Feature Friday - Water vs. Water-Rich Foods

The dog days of summer have been with us a while and they aren't showing any signs of slowing down. I bet you can't even count the number of times you have been told, "You need to drink more water. Especially during the summer."

There are times I think to myself, "If I drink one more glass of water I am going to float away."

Unfortunately, you can't compromise proper hydration and drinking an adequate amount of water is part of that. However, there are other options that will leave you feeling satisfied and a bit more hydrated.

Often times, we feel like we need a little extra hydration after a tough workout. Naturally, we assume we need to drink more water. However, research shows that water-rich vegetables may hydrate your body more than a glass of water.

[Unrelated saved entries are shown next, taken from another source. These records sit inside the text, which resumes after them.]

omit [Inhabited V] in
/-- An insertion of a new key keeps the keys rising. -/
theorem SMap.ins_sorted (n : Nat) (v : V) (m : SMap V) (h : (m.map Prod.fst).Pairwise (· < ·))
    (hn : ∀ e ∈ m, e.1 ≠ n) : ((SMap.ins n v m).map Prod.fst).Pairwise (· < ·) := by
  induction m with
  | nil => simp [SMap.ins]
  | cons x xs ih =>
    obtain ⟨k, w⟩ := x
    simp only [List.map_cons, List.pairwise_cons] at h
    simp only [SMap.ins]
    split
    next hk =>
      simp only [List.map_cons, List.pairwise_cons, List.mem_cons]
      refine ⟨fun a ha => ?_, h⟩
      rcases ha with rfl | ha
      · exact hk
      · exact lt_trans hk (h.1 a ha)
    next hk =>
      simp only [List.map_cons, List.pairwise_cons]
      refine ⟨fun a ha => ?_, ih h.2 fun e he => hn e (List.mem_cons_of_mem _ he)⟩
      obtain ⟨e, he, rfl⟩ := List.mem_map.mp ha
      rcases (SMap.mem_ins n v xs e).mp he with rfl | he
      · have := hn (k, w) (List.mem_cons_self ..)
        simp only at this ⊢
        omega
      · exact h.1 _ (List.mem_map_of_mem he)

/-- A write keeps the canonical form. -/
theorem SMap.wf_set (m : SMap V) (n : Nat) (v : V) (h : SMap.wf m = true) :
    SMap.wf (SMap.set m n v) = true := by
  have hf := SMap.wf_filter m (fun e => e.1 != n) h
  unfold SMap.set
  split
  · exact hf
  next hv =>
    rw [SMap.wf_iff] at *
    refine ⟨SMap.ins_sorted n v _ hf.1 fun e he => by simpa using (List.mem_filter.mp he).2, fun e he => ?_⟩
    rcases (SMap.mem_ins n v _ e).mp he with rfl | he
    · exact hv
    · exact hf.2 e he

/-- An element changed by a function keeps the canonical form. -/
theorem SMap.wf_mod (m : SMap V) (n : Nat) (f : V → V) (h : SMap.wf m = true) :
    SMap.wf (SMap.mod m n f) = true := SMap.wf_set m n _ h

/-- A change of every listed element lists no other index and no default. -/
theorem SMap.mem_mapAll (m : SMap V) (f : Nat → V → V) (e : Nat × V) (h : e ∈ SMap.mapAll m f) :
    e.1 ∈ m.map Prod.fst ∧ e.2 ≠ default := by
  induction m with
  | nil => simp [SMap.mapAll] at h
  | cons x xs ih =>
    obtain ⟨k, v⟩ := x
    simp only [SMap.mapAll] at h
    split at h
    · obtain ⟨h1, h2⟩ := ih (List.mem_filter.mp h).1
      exact ⟨List.mem_cons_of_mem _ h1, h2⟩
    next hv =>
      rcases List.mem_cons.mp h with rfl | h'
      · exact ⟨List.mem_cons_self .., hv⟩
      · obtain ⟨h1, h2⟩ := ih (List.mem_filter.mp h').1
        exact ⟨List.mem_cons_of_mem _ h1, h2⟩

/-- A change of every listed element keeps the canonical form. -/
theorem SMap.wf_mapAll (m : SMap V) (f : Nat → V → V) (h : SMap.wf m = true) :
    SMap.wf (SMap.mapAll m f) = true := by
  induction m with
  | nil => exact SMap.wf_nil
  | cons x xs ih =>
    obtain ⟨k, v⟩ := x
    obtain ⟨hs, hd⟩ := (SMap.wf_iff _).mp h
    obtain ⟨hk, hs'⟩ := List.pairwise_cons.mp hs
    have hr := SMap.wf_filter _ (fun e => e.1 != k)
      (ih ((SMap.wf_iff _).mpr ⟨hs', fun e he => hd e (List.mem_cons_of_mem _ he)⟩))
    simp only [SMap.mapAll]
    split
    · exact hr
    next hv =>
      rw [SMap.wf_iff] at hr ⊢
      refine ⟨List.pairwise_cons.mpr ⟨fun a ha => ?_, hr.1⟩, fun e he => ?_⟩
      · obtain ⟨e, he, rfl⟩ := List.mem_map.mp ha
        exact hk _ (SMap.mem_mapAll xs f e (List.mem_filter.mp he).1).1
      · rcases List.mem_cons.mp he with rfl | he
        · exact hv
        · exact hr.2 e he

omit [DecidableEq V] in
/-- Reading past an insertion of another index. -/
theorem SMap.get_ins_ne (m : SMap V) (n k : Nat) (v : V) (h : n ≠ k) :
    SMap.get (SMap.ins n v m) k = SMap.get m k := by
  induction m with
  | nil => simp [SMap.ins, SMap.get, h]
  | cons x xs ih =>
    obtain ⟨j, w⟩ := x
    simp only [SMap.ins]
    split
    · simp [SMap.get, h]
    · simp only [SMap.get, ih]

Our faithful clear liquid is refreshing and free of calories which will always make it a healthy and necessary option. However, water-rich fruits and produce provide nutrients like amino acids, mineral salts and vitamins in addition to hydration.

During an exhausting training session, or extremely hot day, you lose electrolytes which need to be replenished. Brilliant marketing efforts on behalf of various sports drinks will have you believe they are the only viable options. I am here to tell you that you can get the same benefits from water-rich fruits and produce, without the added sugar and flavorings from sports drinks.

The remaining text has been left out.